### INSTRUCTIONS TO FOLLOW
Your response should contain each line of the data that includes "openEvents".

Collected data entries
-- ==== Sys2Proof/Laws/Effects.lean ====
section
/-! SUPPORT. One lemma per field of the state after each operation (the closed forms of Machine/Effects.lean), so that no later
proof unfolds them: the frame of each operation, field by field. -/

namespace Sys2Proof.Machine

/-! `State.afterOpen` -/

@[simp] theorem afterOpen_cfg (s : State) : s.afterOpen.cfg = s.cfg := by unfold State.afterOpen; split <;> rfl
@[simp] theorem afterOpen_width (s : State) : s.afterOpen.width = s.width := by unfold State.afterOpen; split <;> rfl
@[simp] theorem afterOpen_height (s : State) : s.afterOpen.height = s.height := by unfold State.afterOpen; split <;> rfl
@[simp] theorem afterOpen_rotation (s : State) :
    s.afterOpen.rotation = s.rotation := by unfold State.afterOpen; split <;> rfl
@[simp] theorem afterOpen_inTx (s : State) : s.afterOpen.inTx = true := by unfold State.afterOpen; split <;> simp_all
@[simp] theorem afterOpen_spiFrequency (s : State) :
    s.afterOpen.spiFrequency = s.spiFrequency := by unfold State.afterOpen; split <;> rfl
@[simp] theorem afterOpen_cachedX0 (s : State) :
    s.afterOpen.cachedX0 = s.cachedX0 := by unfold State.afterOpen; split <;> rfl
@[simp] theorem afterOpen_cachedX1 (s : State) :
    s.afterOpen.cachedX1 = s.cachedX1 := by unfold State.afterOpen; split <;> rfl
@[simp] theorem afterOpen_cachedY0 (s : State) :
    s.afterOpen.cachedY0 = s.cachedY0 := by unfold State.afterOpen; split <;> rfl
@[simp] theorem afterOpen_cachedY1 (s : State) :
    s.afterOpen.cachedY1 = s.cachedY1 := by unfold State.afterOpen; split <;> rfl
@[simp] theorem afterOpen_colStart (s : State) :
    s.afterOpen.colStart = s.colStart := by unfold State.afterOpen; split <;> rfl
@[simp] theorem afterOpen_rowStart (s : State) :
    s.afterOpen.rowStart = s.rowStart := by unfold State.afterOpen; split <;> rfl
@[simp] theorem afterOpen_madctl (s : State) : s.afterOpen.madctl = s.madctl := by unfold State.afterOpen; split <;> rfl
@[simp] theorem afterOpen_backlightLevel (s : State) :
    s.afterOpen.backlightLevel = s.backlightLevel := by unfold State.afterOpen; split <;> rfl
@[simp] theorem afterOpen_initPhase (s : State) :
    s.afterOpen.initPhase = s.initPhase := by unfold State.afterOpen; split <;> rfl
@[simp] theorem afterOpen_initPtr (s : State) :
    s.afterOpen.initPtr = s.initPtr := by unfold State.afterOpen; split <;> rfl
@[simp] theorem afterOpen_buf (s : State) : s.afterOpen.buf = s.buf := by unfold State.afterOpen; split <;> rfl
@[simp] theorem afterOpen_faultIdleStream (s : State) :
    s.afterOpen.faultIdleStream = s.faultIdleStream := by unfold State.afterOpen; split <;> rfl
@[simp] theorem afterOpen_trace (s : State) :
    s.afterOpen.trace =
      s.trace ++ (if s.inTx then [] else openEvents s) := by
  unfold State.afterOpen; split <;> simp_all
@[simp] theorem afterOpen_results (s : State) :
    s.afterOpen.results = s.results := by unfold State.afterOpen; split <;> rfl
@[simp] theorem afterOpen_hostIn (s : State) : s.afterOpen.hostIn = s.hostIn := by unfold State.afterOpen; split <;> rfl
@[simp] theorem afterOpen_frameIn (s : State) :
    s.afterOpen.frameIn = s.frameIn := by unfold State.afterOpen; split <;> rfl
@[simp] theorem afterOpen_stallAt (s : State) :
    s.afterOpen.stallAt = s.stallAt := by unfold State.afterOpen; split <;> rfl
@[simp] theorem afterOpen_freeCount (s : State) :
    s.afterOpen.freeCount = s.freeCount := by unfold State.afterOpen; split <;> rfl

/-! `State.afterClose` -/

@[simp] theorem afterClose_cfg (s : State) : s.afterClose.cfg = s.cfg := by unfold State.afterClose; split <;> rfl
@[simp] theorem afterClose_width (s : State) : s.afterClose.width = s.width := by unfold State.afterClose; split <;> rfl
@[simp] theorem afterClose_height (s : State) :
    s.afterClose.height = s.height := by unfold State.afterClose; split <;> rfl
@[simp] theorem afterClose_rotation (s : State) :
    s.afterClose.rotation = s.rotation := by unfold State.afterClose; split <;> rfl
@[simp] theorem afterClose_inTx (s : State) :
    s.afterClose.inTx = false := by unfold State.afterClose; split <;> simp_all
@[simp] theorem afterClose_spiFrequency (s : State) :
    s.afterClose.spiFrequency = s.spiFrequency := by unfold State.afterClose; split <;> rfl
@[simp] theorem afterClose_cachedX0 (s : State) :
    s.afterClose.cachedX0 = s.cachedX0 := by unfold State.afterClose; split <;> rfl
@[simp] theorem afterClose_cachedX1 (s : State) :
    s.afterClose.cachedX1 = s.cachedX1 := by unfold State.afterClose; split <;> rfl
@[simp] theorem afterClose_cachedY0 (s : State) :
    s.afterClose.cachedY0 = s.cachedY0 := by unfold State.afterClose; split <;> rfl
@[simp] theorem afterClose_cachedY1 (s : State) :
    s.afterClose.cachedY1 = s.cachedY1 := by unfold State.afterClose; split <;> rfl
@[simp] theorem afterClose_colStart (s : State) :
    s.afterClose.colStart = s.colStart := by unfold State.afterClose; split <;> rfl
@[simp] theorem afterClose_rowStart (s : State) :
    s.afterClose.rowStart = s.rowStart := by unfold State.afterClose; split <;> rfl
@[simp] theorem afterClose_madctl (s : State) :
    s.afterClose.madctl = s.madctl := by unfold State.afterClose; split <;> rfl
@[simp] theorem afterClose_backlightLevel (s : State) :
    s.afterClose.backlightLevel = s.backlightLevel := by unfold State.afterClose; split <;> rfl
@[simp] theorem afterClose_initPhase (s : State) :
    s.afterClose.initPhase = s.initPhase := by unfold State.afterClose; split <;> rfl
@[simp] theorem afterClose_initPtr (s : State) :
    s.afterClose.initPtr = s.initPtr := by unfold State.afterClose; split <;> rfl
@[simp] theorem afterClose_buf (s : State) : s.afterClose.buf = s.buf := by unfold State.afterClose; split <;> rfl
@[simp] theorem afterClose_faultIdleStream (s : State) :
    s.afterClose.faultIdleStream = s.faultIdleStream := by unfold State.afterClose; split <;> rfl
@[simp] theorem afterClose_trace (s : State) :
    s.afterClose.trace =
      s.trace ++ (if s.inTx then closeEvents s.cfg else []) := by
  unfold State.afterClose; split <;> simp_all
@[simp] theorem afterClose_results (s : State) :
    s.afterClose.results = s.results := by unfold State.afterClose; split <;> rfl
@[simp] theorem afterClose_hostIn (s : State) :
    s.afterClose.hostIn = s.hostIn := by unfold State.afterClose; split <;> rfl
@[simp] theorem afterClose_frameIn (s : State) :
    s.afterClose.frameIn = s.frameIn := by unfold State.afterClose; split <;> rfl
@[simp] theorem afterClose_stallAt (s : State) :
    s.afterClose.stallAt = s.stallAt := by unfold State.afterClose; split <;> rfl
@[simp] theorem afterClose_freeCount (s : State) :
    s.afterClose.freeCount = s.freeCount := by unfold State.afterClose; split <;> rfl

/-! `State.afterCommand` -/

@[simp] theorem afterCommand_cfg (s : State) (c : Byte) (d : List Byte) (k : U16) :
    (s.afterCommand c d k).cfg = s.cfg := rfl
@[simp] theorem afterCommand_width (s : State) (c : Byte) (d : List Byte) (k : U16) :
    (s.afterCommand c d k).width = s.width := rfl
@[simp] theorem afterCommand_height (s : State) (c : Byte) (d : List Byte) (k : U16) :
    (s.afterCommand c d k).height = s.height := rfl
@[simp] theorem afterCommand_rotation (s : State) (c : Byte) (d : List Byte) (k : U16) :
    (s.afterCommand c d k).rotation = s.rotation := rfl
@[simp] theorem afterCommand_inTx (s : State) (c : Byte) (d : List Byte) (k : U16) :
    (s.afterCommand c d k).inTx = s.inTx := rfl
@[simp] theorem afterCommand_spiFrequency (s : State) (c : Byte) (d : List Byte) (k : U16) :
    (s.afterCommand c d k).spiFrequency = s.spiFrequency := rfl
@[simp] theorem afterCommand_cachedX0 (s : State) (c : Byte) (d : List Byte) (k : U16) :
    (s.afterCommand c d k).cachedX0 = s.cachedX0 := rfl
@[simp] theorem afterCommand_cachedX1 (s : State) (c : Byte) (d : List Byte) (k : U16) :
    (s.afterCommand c d k).cachedX1 = s.cachedX1 := rfl
@[simp] theorem afterCommand_cachedY0 (s : State) (c : Byte) (d : List Byte) (k : U16) :
    (s.afterCommand c d k).cachedY0 = s.cachedY0 := rfl
@[simp] theorem afterCommand_cachedY1 (s : State) (c : Byte) (d : List Byte) (k : U16) :
    (s.afterCommand c d k).cachedY1 = s.cachedY1 := rfl
@[simp] theorem afterCommand_colStart (s : State) (c : Byte) (d : List Byte) (k : U16) :
    (s.afterCommand c d k).colStart = s.colStart := rfl
@[simp] theorem afterCommand_rowStart (s : State) (c : Byte) (d : List Byte) (k : U16) :
    (s.afterCommand c d k).rowStart = s.rowStart := rfl
@[simp] theorem afterCommand_madctl (s : State) (c : Byte) (d : List Byte) (k : U16) :
    (s.afterCommand c d k).madctl = s.madctl := rfl
@[simp] theorem afterCommand_backlightLevel (s : State) (c : Byte) (d : List Byte) (k : U16) :
    (s.afterCommand c d k).backlightLevel = s.backlightLevel := rfl
@[simp] theorem afterCommand_initPhase (s : State) (c : Byte) (d : List Byte) (k : U16) :
    (s.afterCommand c d k).initPhase = s.initPhase := rfl
@[simp] theorem afterCommand_initPtr (s : State) (c : Byte) (d : List Byte) (k : U16) :
    (s.afterCommand c d k).initPtr = s.initPtr := rfl
@[simp] theorem afterCommand_buf (s : State) (c : Byte) (d : List Byte) (k : U16) :
    (s.afterCommand c d k).buf = s.buf := rfl
@[simp] theorem afterCommand_faultIdleStream (s : State) (c : Byte) (d : List Byte) (k : U16) :
    (s.afterCommand c d k).faultIdleStream = s.faultIdleStream := rfl
@[simp] theorem afterCommand_trace (s : State) (c : Byte) (d : List Byte) (k : U16) :
    (s.afterCommand c d k).trace = s.trace ++ commandEvents s c d k := rfl
@[simp] theorem afterCommand_results (s : State) (c : Byte) (d : List Byte) (k : U16) :
    (s.afterCommand c d k).results = s.results := rfl
@[simp] theorem afterCommand_hostIn (s : State) (c : Byte) (d : List Byte) (k : U16) :
    (s.afterCommand c d k).hostIn = s.hostIn := rfl
@[simp] theorem afterCommand_frameIn (s : State) (c : Byte) (d : List Byte) (k : U16) :
    (s.afterCommand c d k).frameIn = s.frameIn := rfl
@[simp] theorem afterCommand_stallAt (s : State) (c : Byte) (d : List Byte) (k : U16) :
    (s.afterCommand c d k).stallAt = s.stallAt := rfl
@[simp] theorem afterCommand_freeCount (s : State) (c : Byte) (d : List Byte) (k : U16) :
    (s.afterCommand c d k).freeCount = s.freeCount := rfl

/-! `State.afterBounds` -/

@[simp] theorem afterBounds_cfg (s : State) (xa xb ya yb : U16) : (s.afterBounds xa xb ya yb).cfg = s.cfg := rfl
@[simp] theorem afterBounds_width (s : State) (xa xb ya yb : U16) : (s.afterBounds xa xb ya yb).width = s.width := rfl
@[simp] theorem afterBounds_height (s : State) (xa xb ya yb : U16) :
    (s.afterBounds xa xb ya yb).height = s.height := rfl
@[simp] theorem afterBounds_rotation (s : State) (xa xb ya yb : U16) :
    (s.afterBounds xa xb ya yb).rotation = s.rotation := rfl
@[simp] theorem afterBounds_inTx (s : State) (xa xb ya yb : U16) : (s.afterBounds xa xb ya yb).inTx = s.inTx := rfl
@[simp] theorem afterBounds_spiFrequency (s : State) (xa xb ya yb : U16) :
    (s.afterBounds xa xb ya yb).spiFrequency = s.spiFrequency := rfl
@[simp] theorem afterBounds_cachedX0 (s : State) (xa xb ya yb : U16) : (s.afterBounds xa xb ya yb).cachedX0 = xa := rfl
@[simp] theorem afterBounds_cachedX1 (s : State) (xa xb ya yb : U16) : (s.afterBounds xa xb ya yb).cachedX1 = xb := rfl
@[simp] theorem afterBounds_cachedY0 (s : State) (xa xb ya yb : U16) : (s.afterBounds xa xb ya yb).cachedY0 = ya := rfl
@[simp] theorem afterBounds_cachedY1 (s : State) (xa xb ya yb : U16) : (s.afterBounds xa xb ya yb).cachedY1 = yb := rfl
@[simp] theorem afterBounds_colStart (s : State) (xa xb ya yb : U16) :
    (s.afterBounds xa xb ya yb).colStart = s.colStart := rfl
@[simp] theorem afterBounds_rowStart (s : State) (xa xb ya yb : U16) :
    (s.afterBounds xa xb ya yb).rowStart = s.rowStart := rfl
@[simp] theorem afterBounds_madctl (s : State) (xa xb ya yb : U16) :
    (s.afterBounds xa xb ya yb).madctl = s.madctl := rfl
@[simp] theorem afterBounds_backlightLevel (s : State) (xa xb ya yb : U16) :
    (s.afterBounds xa xb ya yb).backlightLevel = s.backlightLevel := rfl
@[simp] theorem afterBounds_initPhase (s : State) (xa xb ya yb : U16) :
    (s.afterBounds xa xb ya yb).initPhase = s.initPhase := rfl
@[simp] theorem afterBounds_initPtr (s : State) (xa xb ya yb : U16) :
    (s.afterBounds xa xb ya yb).initPtr = s.initPtr := rfl
@[simp] theorem afterBounds_buf (s : State) (xa xb ya yb : U16) : (s.afterBounds xa xb ya yb).buf = s.buf := rfl
@[simp] theorem afterBounds_faultIdleStream (s : State) (xa xb ya yb : U16) :
    (s.afterBounds xa xb ya yb).faultIdleStream = s.faultIdleStream := rfl
@[simp] theorem afterBounds_trace (s : State) (xa xb ya yb : U16) :
    (s.afterBounds xa xb ya yb).trace = s.trace ++ windowEvents s xa xb ya yb := rfl
@[simp] theorem afterBounds_results (s : State) (xa xb ya yb : U16) :
    (s.afterBounds xa xb ya yb).results = s.results := rfl
@[simp] theorem afterBounds_hostIn (s : State) (xa xb ya yb : U16) :
    (s.afterBounds xa xb ya yb).hostIn = s.hostIn := rfl
@[simp] theorem afterBounds_frameIn (s : State) (xa xb ya yb : U16) :
    (s.afterBounds xa xb ya yb).frameIn = s.frameIn := rfl
@[simp] theorem afterBounds_stallAt (s : State) (xa xb ya yb : U16) :
    (s.afterBounds xa xb ya yb).stallAt = s.stallAt := rfl
@[simp] theorem afterBounds_freeCount (s : State) (xa xb ya yb : U16) :
    (s.afterBounds xa xb ya yb).freeCount = s.freeCount := rfl
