/-- Settles O18: the pointer is the number of entries before the first sentinel. -/
theorem beginStopsAtFirstSentinel : Obligations.BeginStopsAtFirstSentinel := by
  intro s speed hs
  obtain ⟨e, he, hsent⟩ := getElem?_length_takeWhile (exists_sentinel s.cfg.initTable)
  refine ⟨s.afterBegin speed, e, exec_begin_completes hs speed, he, by simpa using hsent, fun k hk f hf => ?_⟩
  simpa using of_lt_length_takeWhile hk hf

/-! ## The sleeps -/

theorem sleepTotal_append (t es : List Event) : sleepTotal (t ++ es) = sleepTotal t + sleepTotal es := by
  induction t with
  | nil => simp [sleepTotal]
  | cons e t ih => cases e <;> simp [sleepTotal, ih, Nat.add_assoc]

theorem sleepTotal_frameEvents (cfg : Config) (c : Byte) (d : List Byte) (ms : U16) :
    sleepTotal (frameEvents cfg c d ms) = ms.toNat := by
  have hdelay : (delayOf ms).toNat = ms.toNat := BitVec.toNat_setWidth_of_le (by decide)
  have hdata : sleepTotal (if d = [] then [] else [.busWriteBytes d]) = 0 := by split <;> rfl
  have hsleep : sleepTotal (if ms = 0 then [] else [.sleep (delayOf ms)]) = ms.toNat := by
    split
    · next h0 => rw [h0]; rfl
    · exact hdelay
  rw [frameEvents, sleepTotal_append, sleepTotal_append, hdata, hsleep]
  exact Nat.zero_add _

theorem sleepTotal_commandEvents (s : State) (c : Byte) (d : List Byte) (ms : U16) :
    sleepTotal (commandEvents s c d ms) = ms.toNat := by
  cases hg : s.inTx <;>
    simp [commandEvents, hg, sleepTotal_append, sleepTotal_frameEvents, openEvents, closeEvents, sleepTotal]

theorem sleepTotal_resetEvents (s : State) : sleepTotal (resetEvents s) = 150 := by
  unfold resetEvents
  cases s.cfg.pinRst with
  | none => exact sleepTotal_commandEvents s _ _ _
  | some p => rfl

theorem sleepTotal_replayEvents (cfg : Config) :
    sleepTotal (replayEvents cfg) = ((replayed cfg).map fun e => e.postDelayMs.toNat).sum := by
  unfold replayEvents
  induction replayed cfg with
  | nil => rfl
  | cons e es ih => simp [sleepTotal_append, sleepTotal_frameEvents, ih]

theorem sleepTotal_configureEvents (cfg : Config) : sleepTotal (configureEvents cfg) = 0 := by
  have hopt : ∀ o lvl, sleepTotal (optionalPinEvents o lvl) = 0 := fun o lvl => by cases o <;> rfl
  simp [configureEvents_eq, sleepTotal_append, hopt, sleepTotal]

theorem sleepTotal_beginEvents (s : State) :
    sleepTotal (beginEvents s) = 150 + ((replayed s.cfg).map fun e => e.postDelayMs.toNat).sum := by
  have hopen : sleepTotal (openEvents s) = 0 := rfl
  have hclose : sleepTotal (closeEvents s.cfg) = 0 := rfl
  have hbl : sleepTotal (backlightEvents s.cfg) = 0 := by unfold backlightEvents; split <;> rfl
  cases hg : s.inTx <;>
    simp [beginEvents_of_idle, beginEvents_of_open, hg, sleepTotal_append, sleepTotal_configureEvents,
      sleepTotal_resetEvents, sleepTotal_replayEvents, sleepTotal_frameEvents, hopen, hclose, hbl]

/-- Settles O19: the reset sleeps 150 ms on either branch, and each entry sent its delay. -/
theorem beginSleepsAddUp : Obligations.BeginSleepsAddUp := by
  intro s speed hs
  refine ⟨s.afterBegin speed, exec_begin_completes hs speed, ?_⟩
  rw [afterBegin_trace, sleepTotal_append, sleepTotal_beginEvents, ← Nat.add_assoc]
  rfl

/-! ## The pins after begin -/

/-- Events that do not drive a pin leave its level. -/
theorem levelFrom_of_undriven {p : PinId} {es : List Event} (h : ∀ l, Event.pinSet p l ∉ es) (l : Option Level) :
    levelFrom p l es = l := by
  induction es generalizing l with
  | nil => rfl
  | cons e es ih =>
    have hes : ∀ l, Event.pinSet p l ∉ es := fun l hl => h l (List.mem_cons_of_mem _ hl)
    cases e with
    | pinSet q v =>
      have hq : q ≠ p := by rintro rfl; exact h v List.mem_cons_self
      rw [levelFrom, if_neg hq]
      exact ih hes l
    | _ => exact ih hes l

section
variable {cfg : Config} {p : PinId}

### EXERCISE OUTPUT
      s.trace ++ (if s.inTx then [] else openEvents s) := by
    simp [commandEvents, hg, sleepTotal_append, sleepTotal_frameEvents, openEvents, closeEvents, sleepTotal]
  have hopen : sleepTotal (openEvents s) = 0 := rfl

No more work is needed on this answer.